Influence of $\lambda$ and the number of iterations: those parameters have to be tuned carefully demending on the type of documents we are dealing with.

In [None]:
lambda_list = np.logspace(-2,2,10)
niter_list = [10, 50, 100, 300]
plt.figure(figsize = (16,12))
    
for it in range(len(niter_list)):
    niter = niter_list[it]
    results = np.zeros([len(lambda_list), 4])

    for i in range(len(lambda_list)):
        lambd = lambda_list[i]
        results[i, 0] =  distance(sport1, sport2, lambd, niter)
        results[i, 1] =  distance(politics1, politics2, lambd, niter)
        results[i, 2] =  distance(sport1, politics2, lambd, niter)
        results[i, 3] =  distance(politics1, sport2, lambd, niter)
    
    plt.subplot(2,2,it + 1)
    plt.plot(results[:, 0] , color = 'red')

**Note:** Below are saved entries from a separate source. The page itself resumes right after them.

/-- Settles O57: each case is a branch of the write of PMU_RESET, or of RST_N held low. -/
theorem resetsActOrAreRefused : Obligations.ResetsActOrAreRefused := by
  rintro s _ src w inp rfl
  refine ⟨fun kind i hi hkind => ⟨fun hconf => ?unconfirmed, fun hconf h1 h5 => ?state, fun hconf hst => ?acts⟩, ?raw,
    fun width v hwidth hv => ⟨fun hlock => ?locked, fun hpow hst => ?ready, fun hpow hst => ?riding⟩⟩
  case unconfirmed => exact State.writes_reset hi hkind (State.wrPmuReset_of_unconfirmed hconf)
  case state =>
    have hk := kind_of_reset hi
    exact State.writes_reset hi hkind (State.wrPmuReset_of_state hconf (by omega) h1 h5)
  case acts => exact State.writes_reset_of_ready hi hkind hconf hst
  case raw =>
    rintro _ rfl
    refine ⟨fun hconf => ?_, fun hconf => ⟨fun hkind => ?_, fun hkind h1 h5 => ?_, fun hkind hst => ?_⟩⟩
    · exact State.writes_pmuReset (State.wrPmuReset_of_unconfirmed hconf)
    · exact State.writes_pmuReset (State.wrPmuReset_of_no_kind hconf hkind)
    · exact State.writes_pmuReset (State.wrPmuResetRaw_of_state hconf hkind h1 h5)
    · exact State.writes_pmuReset (State.wrPmuResetRaw_of_mc hconf hkind hst)
  case locked => exact congrArg Host.Outcome.next (State.rstN_of_locked hwidth hv hlock)
  case ready => exact congrArg Host.Outcome.next (State.rstN_of_ready hwidth hv hpow hst)
  case riding => exact congrArg Host.Outcome.next (State.rstN_of_riding hwidth hv hpow hst)

/-! PMU_CTL (R458, R466, R468). -/

/-- A bit among the lowest four is a digit of their number. -/
theorem wbit_of_wbits4 (w : Word) {i : Nat} (hi : i < 4) : wbit w i = decide (wbits w 0 4 / 2 ^ i % 2 = 1) := by
  have hlow : (w.toNat % 2 ^ 4).testBit i = w.toNat.testBit i := by
    rw [Nat.testBit_mod_two_pow, decide_eq_true hi, Bool.true_and]
  rw [← Nat.testBit_eq_decide_div_mod_eq, wbits, bitsOf, pow_zero, Nat.div_one, hlow]
  rfl

section

variable {s : State} {w : Word}

theorem State.wrPmuCtl_of_enter (hw : wbits w 0 4 = 1) : s.wrPmuCtl w = s.stbyEnter := by
  simp [State.wrPmuCtl, wbit_of_wbits4, hw]

theorem State.wrPmuCtl_of_exit (hw : wbits w 0 4 = 2) : s.wrPmuCtl w = s.stbyExit := by
  simp [State.wrPmuCtl, wbit_of_wbits4, hw]

theorem State.wrPmuCtl_of_captest (hw : wbits w 0 4 = 4) : s.wrPmuCtl w = s.capTest := by
  simp [State.wrPmuCtl, wbit_of_wbits4, hw]

theorem State.wrPmuCtl_of_capabort (hw : wbits w 0 4 = 8) : s.wrPmuCtl w = s.abortTest := by
  simp [State.wrPmuCtl, wbit_of_wbits4, hw]

theorem State.stbyEnter_of_ready (hst : s.pst = pACTIVE) (h3 : s.fld F.FWU_STS_STATE ≠ 3) (h5 : s.fld F.FWU_STS_STATE ≠ 5)
    (hidle : s.home.hoff.phase = .idle) (hcarried : s.bit F.PMU_STATE_RTAVAIL = true ∨ 2 ≤ s.goodFeeds) :
    s.stbyEnter = s.drain true := by
  have hready : ¬ (s.pst ≠ pACTIVE ∨ s.fld F.FWU_STS_STATE = 3 ∨ s.fld F.FWU_STS_STATE = 5) := by tauto
  have hfed : ¬ ((!s.bit F.PMU_STATE_RTAVAIL) = true ∧ s.goodFeeds < 2) := by
    rintro ⟨hrt, hgood⟩
    exact hcarried.elim (fun h => by simp [h] at hrt) (fun h => by omega)
  unfold State.stbyEnter
  rw [if_neg hready, if_neg (not_not.mpr hidle), if_neg hfed]

theorem State.stbyExit_of_ready (hst : s.pst = pSTANDBY) (hcool : s.sys.power.hot = false) :
    s.stbyExit = { s with sys.power.resuming := true } := if_neg (by simp [hst, hcool])

theorem State.capTest_of_full (hfeeds : 2 ≤ s.goodFeeds) (hpack : s.pack = 3) (hsoc : s.fld F.PMU_PACK_STS_SOC = 10000) :
    s.capTest = s.setPack 6 := if_neg (by omega)

theorem State.abortTest_of_testing (hpack : s.pack = 6) :
    s.abortTest = { s with sys.power.charged := false }.setPack (if s.sys.power.noCharge then 4 else 2) := if_pos hpack

end

/-- Settles O7: the write of PMU_CTL runs its one command, whose conditions hold; a reset is a write of PMU_RESET that acts. -/
theorem powerWritesComplete : Obligations.PowerWritesComplete := by
  rintro s _ _ src w inp rfl rfl
  refine ⟨fun hw hst h3 h5 hidle hcarried => ?enter, fun hw hst hcool => ?exit, fun hw hfeeds hpack hsoc => ?captest,
    fun hw hpack => ?capabort, fun hconf hst => ⟨fun hkind => ?module, fun hkind => ?warm⟩⟩
  case enter =>
    exact State.writes_of_trig rfl (by simp [wbit_of_wbits4, hw])
      ((State.wrPmuCtl_of_enter hw).trans (State.stbyEnter_of_ready hst h3 h5 hidle hcarried))
  case exit =>
    exact State.writes_of_trig rfl (by simp [wbit_of_wbits4, hw])
      ((State.wrPmuCtl_of_exit hw).trans (State.stbyExit_of_ready hst hcool))
  case captest =>
    exact State.writes_of_trig rfl (by simp [wbit_of_wbits4, hw])
      ((State.wrPmuCtl_of_captest hw).trans (State.capTest_of_full hfeeds hpack hsoc))
  case capabort =>
    exact State.writes_of_trig rfl (by simp [wbit_of_wbits4, hw])
      ((State.wrPmuCtl_of_capabort hw).trans (State.abortTest_of_testing hpack))
  case module => exact State.writes_reset_of_ready (by simp) hkind hconf hst
  case warm => exact State.writes_reset_of_ready (by simp) hkind hconf hst

end Sys2Proof.Machine

/-! CFG_CTL, FWU_CTL and FWU_CONFIRM (R490, R497 to R503): what their writes do. -/

namespace Sys2Proof.Machine

/-! CFG_CTL (R490): one command at a time. -/

section

variable {s : State} {w : Word}

theorem State.wrCfgCtl_of_start (hst : s.fld F.CFG_STS_STATE = 0 ∨ s.fld F.CFG_STS_STATE = 1) (hw : wbits w 0 4 = 1 ∨ wbits w 0 4 = 2) :
    s.wrCfgCtl w = s.startCheck w := by
  rcases hw with hw | hw <;> rcases hst with hst | hst <;>
    simp [State.wrCfgCtl, countIf, wbit_of_wbits4, hw, hst]

theorem State.wrCfgCtl_of_discard (hst : s.fld F.CFG_STS_STATE = 0 ∨ s.fld F.CFG_STS_STATE = 1) (hw : wbits w 0 4 = 8) :
    s.wrCfgCtl w = ({ s with sys.bank := { s.sys.bank with staged := [], lost := false } }.setFld F.CFG_STS_STAGED 0).setFld
      F.CFG_STS_STATE 0 := by
  rcases hst with hst | hst <;> simp [State.wrCfgCtl, countIf, wbit_of_wbits4, hw, hst]

theorem State.wrCfgCtl_of_cancel (hst : s.fld F.CFG_STS_STATE = 4) (hw : wbits w 0 4 = 4) :
    s.wrCfgCtl w = s.setFld F.CFG_STS_STATE (if s.sys.bank.wasEmpty then 0 else 1) := by
  simp [State.wrCfgCtl, countIf, wbit_of_wbits4, hw, hst]

end

/-- Settles O9: the write of CFG_CTL runs its one command, from a state that takes it. -/
theorem commitWritesComplete : Obligations.CommitWritesComplete := by
  rintro s _ src w rfl
  refine ⟨fun hst => ⟨fun hw => ?commit, fun hw => ?check, fun hw => ?discard⟩, fun hst hw => ?cancel⟩
  case commit => exact State.writes_of_trig rfl (by simp [wbit_of_wbits4, hw]) (State.wrCfgCtl_of_start hst (.inl hw))
  case check => exact State.writes_of_trig rfl (by simp [wbit_of_wbits4, hw]) (State.wrCfgCtl_of_start hst (.inr hw))
  case discard => exact State.writes_of_trig rfl (by simp [wbit_of_wbits4, hw]) (State.wrCfgCtl_of_discard hst hw)
  case cancel => exact State.writes_of_trig rfl (by simp [wbit_of_wbits4, hw]) (State.wrCfgCtl_of_cancel hst hw)

/-! FWU_CTL (R497, R498, R502). -/

/-- The state once an ERASE, PROGRAM or VERIFY is under way. -/
def State.opBegun (s : State) (op : Nat) : State := { s with sys.fwu.op := op }.setFld F.FWU_STS_BUSY 1

section

variable {s : State} {w : Word}

/-- An operation begins where none runs, no update runs, and PROGRAM names a page of the image. -/
theorem State.fwuOp_of_ready {op : Nat} (hupd : s.fwuSt ≠ uUPDATING) (htrial : s.fwuSt ≠ uTRIAL) (hrev : s.fwuSt ≠ uREVERTING)
    (hidle : s.bit F.FWU_STS_BUSY = false)
    (hpage : op = 2 → s.fld F.FWU_ADDR_OFFSET % 256 = 0 ∧ s.fld F.FWU_ADDR_OFFSET < imageSize) :
    s.fwuOp op = if op = 1 then
        (s.opBegun op).modSlot (s.opBegun op).target fun c => c.putBoot { c.boot with state := 0, once := false }
      else s.opBegun op := by
  have hready : ¬ (s.fwuSt = uUPDATING ∨ s.fwuSt = uTRIAL ∨ s.fwuSt = uREVERTING ∨ s.bit F.FWU_STS_BUSY = true
      ∨ (op = 2 ∧ (s.fld F.FWU_ADDR_OFFSET % 256 ≠ 0 ∨ imageSize ≤ s.fld F.FWU_ADDR_OFFSET))) := by
    rintro (h | h | h | h | ⟨h2, h⟩)
    · exact hupd h
    · exact htrial h
    · exact hrev h
    · rw [hidle] at h; cases h
    · have := hpage h2; omega
  exact if_neg hready

theorem State.wrFwuCtlRaw_of_op {op : Nat} (hgo : wbit w 4 = true) (hw : wbits w 0 4 = op) (hop : 1 ≤ op ∧ op ≤ 3) :
    s.wrFwuCtlRaw w = { s with free := s.free + 2 }.fwuOp op := by
  simp only [State.wrFwuCtlRaw, State.wrFwuCtl, hgo, hw, hop, Bool.not_true, Bool.false_eq_true, and_self, if_false, if_true]

theorem State.wrFwuCtl_of_start {inp : StartIn} (hgo : wbit w 4 = true) (hw : wbits w 0 4 = 4) :
    s.wrFwuCtl w inp = s.fwuStart w inp := by
  simp [State.wrFwuCtl, hgo, hw]

theorem State.wrFwuCtlRaw_of_revert (hgo : wbit w 4 = true) (hw : wbits w 0 4 = 5) :
    s.wrFwuCtlRaw w = { s with free := s.free + 2 }.fwuRevert := by
  simp [State.wrFwuCtlRaw, State.wrFwuCtl, hgo, hw]

/-- START of a verified image whose sequence is sound begins the update at step 1. -/
theorem State.fwuStart_of_verified {inp : StartIn} (hwarm : wbit w 5 = false) (hcfg : wbit w 6 = false)
    (hidle : s.bit F.FWU_STS_BUSY = false) (hver : s.fwuSt = uVERIFIED) (hst : s.pst = pACTIVE)
    (hhoff : s.home.hoff.phase = .idle) (hbank : s.fld F.CFG_STS_STATE ≤ 1)
    (hseq : sequenceOk (s.nvSlot s.booted) (s.nvSlot s.target) = true) : s.fwuStart w inp =
      (({ s with sys.fwu.failed := false }.setFwu uUPDATING).setFld F.FWU_STS_RESULT 0).beginStep 1 := by
  have hready : ¬ (wbit w 6 = true ∨ s.fwuSt ≠ uVERIFIED ∨ s.pst ≠ pACTIVE ∨ s.home.hoff.phase ≠ .idle
      ∨ 1 < s.fld F.CFG_STS_STATE) := by
    simp [hcfg, hver, hst, hhoff, hbank]
  unfold State.fwuStart
  rw [hidle, hwarm, hseq, if_neg hready]
  rfl

theorem State.fwuRevert_of_trial (htrial : s.fwuSt = uTRIAL) (hup : s.dataUp = true) :
    s.fwuRevert = ({ s with sys.fwu.failed := false }.setFwu uREVERTING).beginStep 11 := if_neg (by simp [htrial, hup])

/-- The update's confirmation (R501, R503). -/
theorem State.confirm_of_trial {fail : Bool} (hgo : wbit w 0 = true) (hkey : wbits w 16 16 = 0xF1C0) (htrial : s.fwuSt = uTRIAL) :
    s.confirm w fail =
      ((((((((s.modSlot s.target fun c => c.withState 3).raiseFloor (s.nvSlot s.target).svn fail).fusesOut
        (s.nvSlot s.target).svn).record (occ bFWU Cause.fwu_CONFIRMED)).setFwu uIDLE).setFld F.FWU_STS_NOFALL 0).setFld
          F.FWU_BOOT_SLOT (b2n s.target)).setFld F.FWU_STS_TARGET (b2n !s.target)) :=
  if_neg (by simp [hgo, hkey, htrial])

end

/-- Settles O10: each write names an operation whose conditions hold. -/
theorem updateWritesComplete : Obligations.UpdateWritesComplete := by
  rintro s _ _ src w inp rfl hgo rfl
  have htrig {op : Nat} (hw : wbits w 0 4 = op) : (wbit w 4 && decide (wbits w 0 4 = op)) = true := by simp [hgo, hw]
  refine ⟨fun hupd htrial hrev hidle => ⟨?erase, fun hw halign hin => ?program, fun hw => ?verify⟩,
    fun hw hwarm hcfg hidle hver hst hhoff hbank hseq => ?start, fun hw htrial hup => ?revert, ?confirm⟩
  case erase =>
    rintro _ hw rfl
    exact State.writes_of_trig rfl (htrig hw) ((State.wrFwuCtlRaw_of_op hgo hw (by decide)).trans
      (State.fwuOp_of_ready hupd htrial hrev hidle fun h => absurd h (by decide)))
  case program =>
    exact State.writes_of_trig rfl (htrig hw) ((State.wrFwuCtlRaw_of_op hgo hw (by decide)).trans
      (State.fwuOp_of_ready hupd htrial hrev hidle fun _ => ⟨halign, hin⟩))
  case verify =>
    exact State.writes_of_trig rfl (htrig hw) ((State.wrFwuCtlRaw_of_op hgo hw (by decide)).trans
      (State.fwuOp_of_ready hupd htrial hrev hidle fun h => absurd h (by decide)))
  case start =>
    have hphase : (s.stored F.FWU_CTL.key w).home.hoff.phase = .idle := by rwa [State.stored_home]
    exact State.writes_of_trig rfl (htrig hw) ((State.wrFwuCtl_of_start hgo hw).trans
      (State.fwuStart_of_verified hwarm hcfg hidle hver hst hphase hbank hseq))
  case revert =>
    exact State.writes_of_trig rfl (htrig hw) ((State.wrFwuCtlRaw_of_revert hgo hw).trans (State.fwuRevert_of_trial htrial hup))
  case confirm =>
    rintro fail k _ _ hgo hkey rfl htrial rfl
    exact State.writes_of_put rfl (State.confirm_of_trial hgo hkey htrial)

end Sys2Proof.Machine

/-! The boot record and its two copies (R482, R483). -/

namespace Sys2Proof.Machine

theorem BootCopy.length_bytes (r : BootCopy) : r.bytes.length = 60 := by
  simp [BootCopy.bytes]

/-- The CRC of a copy does not cover itself. -/
theorem BootCopy.bytes_crc (r : BootCopy) (crc : BitVec 32) : ({ r with crc := crc } : BootCopy).bytes = r.bytes := rfl

theorem BootCopy.valid_iff (r : BootCopy) : r.valid = true ↔ r.magic = 0x5254425A ∧ crc32c r.bytes = r.crc := by
  rw [BootCopy.valid, Bool.and_eq_true, decide_eq_true_eq, decide_eq_true_eq]
  rfl

/-- A record is written with its MAGIC and its CRC. -/
theorem Boot.copy_valid (b : Boot) : b.copy.valid = true := (BootCopy.valid_iff _).mpr ⟨rfl, rfl⟩

/-- A copy says what was written, where it fits its fields. -/
theorem Boot.copy_boot {b : Boot} (hstate : b.state < 4) (hseq : b.seq < 2 ^ 32) (hgen : b.gen < 2 ^ 32) : b.copy.boot = b := by
  have h2 : b.state % 2 ^ 2 = b.state := Nat.mod_eq_of_lt hstate
  simp only [Boot.copy, BootCopy.boot, BitVec.toNat_ofNat, h2, Nat.mod_eq_of_lt hseq, Nat.mod_eq_of_lt hgen]

section

variable {c : Slot}

theorem Slot.boot_of_copy0 (h0 : c.copy0.valid = true) : c.boot = c.copy0.boot := by
  simp only [Slot.boot, Slot.bootCopy, h0, if_true]

theorem Slot.boot_of_copy1 (h0 : c.copy0.valid = false) (h1 : c.copy1.valid = true) : c.boot = c.copy1.boot := by
  simp only [Slot.boot, Slot.bootCopy, h0, h1, Bool.false_eq_true, if_false, if_true]

theorem Slot.boot_of_invalid (h0 : c.copy0.valid = false) (h1 : c.copy1.valid = false) : c.boot.state = 0 := by
  simp only [Slot.boot, Slot.bootCopy, h0, h1, Bool.false_eq_true, if_false]

end

/-- Settles O60: copy 0 applies where it is valid, and what is written is valid. -/
theorem bootRecordCopies : Obligations.BootRecordCopies := by
  intro c b r hstate hseq hgen
  have hboot : b.copy.boot = b := Boot.copy_boot hstate hseq hgen
  have hwritten {d : Slot} (h : d.copy0 = b.copy) : d.boot = b := by
    rw [Slot.boot_of_copy0 (h ▸ b.copy_valid), h, hboot]
  exact ⟨r.length_bytes, r.valid_iff, Slot.boot_of_copy0, Slot.boot_of_copy1, Slot.boot_of_invalid, b.copy_valid, hwritten rfl,
    hwritten rfl, fun h1 hr => Slot.boot_of_copy1 (c := { c with copy0 := r }) hr h1, fun _ => hwritten rfl⟩

end Sys2Proof.Machine

/-! Feeds, power states and the hold-up pack (R449 to R477): what their events do. -/

namespace Sys2Proof.Machine

section

variable {s u v : State} {f : Feed} {mv : Nat}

    plt.plot(results[:, 1] , color = 'blue')
    plt.plot(results[:, 2] , 'r--', color = 'black')
    plt.plot(results[:, 3] , 'r-.', color = 'black')
    plt.xticks(np.arange(10), np.around(lambda_list, 2))
    plt.xlabel("$\lambda$")
    plt.ylabel("Distance")
    plt.title("Number of iterations: %d" %niter)
    plt.legend(['sport1 - sport2', 'politics1 - politics2', 'sport1 - politics2', 'politics1 - sport2'], loc=4)